Fig. 4: Emulsifiers-driven disruption of microbial ecological networks in ASD.
Fig. 4: Emulsifiers-driven disruption of microbial ecological networks in ASD.
Full size image

A Differential abundance analysis (MaAsLin2, adjusted for age, sex, and gastrointestinal conditions identified) reveals distinct microbial responses to dietary emulsifiers (polysorbate 80; carrageenan; carboxymethylcellulose) in ASD (right) versus non-ASD (left) peers. B, C Disrupted microbial connection network in ASD (right) rather than non-ASD (left) with high exposures to polysorbate-80 exposure (B) and carrageenan (C). DG Stability of the remaining network was assessed in ASD under high and low polysorbate-80 exposure (D) and carrageenan exposure (E) through random attacks and node removal based on ranked degrees. We simulated the influence of microbes’ loss on the network by referring to the natural connectivity index. In addition to removing modes randomly (left panel), the order for selecting taxa in the co-occurrence networks was also performed based on the ranked degrees of nodes (right panel). The 95% confidence interval from the random node removal simulation, performed via the Hamiltonian Monte Carlo method, is represented as shaded around the curve plot. Group differences were assessed using the unpaired Wilcoxon rank-sum test (detailed in “Methods”). The same simulation attack assessments were conducted in the non-ASD group (F, G).

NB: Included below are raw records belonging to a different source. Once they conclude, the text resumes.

/-- A port sends link control at least once every 1 µs while the link is up (R22). -/
def execLinkControlKeepalive (p : Nat) (s : State) : Host.Outcome State Fault Refusal :=
  if (s.dev.port p).ready then .next (s.mapDev (fun d => d.linkControl p)) else .next s

/-- After five failed trainings in a row a port sets its FAIL bit and trains no more (R23). -/
def Port.judge (q : Port) : Port := if 5 ≤ q.fails then { q with fail := true, training := false } else q

/-- A training attempt fails; the fifth in a row is the last. -/
def execPortTrainingFailed (p : Nat) (s : State) : Host.Outcome State Fault Refusal :=
  let q := s.dev.port p
  if q.training then .next (s.mapDev (fun d => d.setPort p ({ q with fails := q.fails + 1 }).judge)) else .next s

/-- Five failed trainings in a row (R23). -/
def execPortFail (p : Nat) (s : State) : Host.Outcome State Fault Refusal :=
  .next (s.mapDev (fun d => d.setPort p (d.port p).judge))

/-! ### Scheduled slots (R26, R27, R405) -/

/-- Whether a waiting message's hart has class 0 stores to the same node that are not acknowledged, of earlier strips (R405) or of bytes that it
writes too (R161). -/
def Device.mustWait (d : Device) (m : SlotMsg) : Bool :=
  d.outstanding.any (fun o => o.owner == .hart m.uid && o.kind == 2 && o.cls == 0 && o.node == m.node &&
    (o.strip < m.strip || (o.strip == m.strip && m.flits.any (fun x => x.2.pa < o.pa + o.len && o.pa ≤ x.2.pa + x.2.len))))

/-- Send a scheduled message (R405): each of its flits awaits its acknowledgement. -/
def Device.sendMessage (d : Device) (m : SlotMsg) : Device :=
  m.flits.foldl (fun d x => { d.transmit m.port x.2 with outstanding := d.outstanding ++
    [{ owner := .hart m.uid, kind := 2, pa := x.2.pa, len := x.2.len + 1, va := x.1, source := 0x04, port := m.port, cls := 1,
       strip := m.strip, path := .v, so := m.so, launch := m.launch }] }) d

/-- The frame that DTIME lies in (R26). -/
def Device.frame (d : Device) : Nat := d.time.dtime.toNat / 16384

/-- Whether a slot of a port begins now (R26): DTIME counts and lies in the slot's 128 ns, and the slot has not begun in this frame. -/
def Device.slotBegins (d : Device) (p slot : Nat) : Bool :=
  d.time.counting && d.time.dtime.toNat % 16384 / 128 == slot && lookupKey (128 * p + slot) d.slotRuns != some d.frame

/-- Whether a slot of a port can carry a message: the port joins the device to its target (R27, R405), and no earlier class 1 flit to that
node has yet to leave another port (R24). -/
def Device.carriesTo (d : Device) (p : Nat) (m : SlotMsg) : Bool :=
  d.joins m.node p && (d.follows 1 m.node).getD p == p

/-- DTIME at the start of a slot of the present frame (R26). -/
def Device.slotStart (d : Device) (slot : Nat) : Nat := 16384 * d.frame + 128 * slot

/-- A reserved slot begins: it carries the oldest message of its launch that can go by the port and was handed over by its start. -/
def execScheduledSlotStart (p slot : Nat) (s : State) : Host.Outcome State Fault Refusal :=
  match s.dev.slots.find? (fun x => x.1 == p && x.2.1 == slot) with
  | none => .next s
  | some x =>
    if !(s.dev.slotBegins p slot) then .next s
    else
      let s := s.mapDev (fun d => { d with slotRuns := insertKey (128 * p + slot) d.frame d.slotRuns })
      match s.dev.slotQueue.find? (fun m => m.launch == x.2.2 && m.since ≤ s.dev.slotStart slot && s.dev.carriesTo p m) with
      | none => .next s
      | some m =>
        if s.dev.mustWait m then .next s
        else .next (s.mapDev (fun d =>
          { d with slotQueue := removeFirst (fun y => y == m) d.slotQueue }.sendMessage { m with port := p }))

end Sys2Proof.Machine
end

Table 2 The topological features of the microbial connection network according to the exposure levels of food emulsifiers

Diet- and medication-independent microbial biomarkers in ASD

These findings underscore the unique interplay between diet and gut ecology in ASD, prompting us to investigate whether dietary variables could influence the stability of previously identified microbial biomarkers for ASD diagnosis8. Reassuringly, ASD-linked microbial signatures—spanning taxonomic groups, functional pathways, and KO gene families—remained independent of dietary influences (Supplementary Fig. 10). Equally critical, systematic evaluation of medications (ADHD drugs, antipsychotics, melatonin, cyproheptadine) and nutritional supplements showed no meaningful interaction with these biomarkers in ASD models. This dual resilience to dietary and pharmacological confounders solidifies the clinical utility of gut microbial markers in ASD, offering diagnostically robust insights unmarred by lifestyle or treatment variables.

Discussion

This study reveals critical insights into the interplay between dietary patterns, gut microbiome dynamics, and clinical features in children with ASD. Our analyses demonstrate that children with ASD exhibit distinct diet-microbiome associations compared to neurotypical peers, characterized by (i) nutrient-specific microbial shifts, (ii) heightened sensitivity of gut microbial networks to synthetic emulsifiers, and (iii) disrupted functional pathways linked to neuroprotective metabolite synthesis. Our study shows how certain food factors may disrupt gut microbiota in ASD, calling for an urgent review of current dietary advice and paving the way for tailored nutrition plans.

Children with ASD frequently exhibit atypical eating behaviors—food selectivity, fussiness, and altered satiety responsiveness—that contribute to nutritionally imbalanced diets low in fiber and micronutrients but high in processed foods14,15. These behaviors, compounded by GI complications (e.g., constipation, diarrhea), create a cyclical relationship where poor dietary quality exacerbates GI distress, further altering gut microbiota composition16. Our data align with this paradigm: the Bristol Stool Scale, a proxy for GI health, explained the largest proportion of microbial variance, followed by dietary indices. This suggests that dietary interventions targeting both nutrient adequacy and GI symptoms management could break this cycle10,17, though personalized approaches are essential given the heterogeneity of ASD phenotypes18. This critical question—regarding how heterogeneity in GI conditions modulates diet-microbiome interactions—prompted a focused sub-analysis within the ASD population, stratified by the presence of GI symptoms and irregular Bristol Stool types. It revealed that dietary indices exerted a more pronounced association with microbial features in ASD children without GI complications (Supplementary Fig. 11), suggesting that GI health appears to be a prerequisite for robust diet-microbiome interactions19.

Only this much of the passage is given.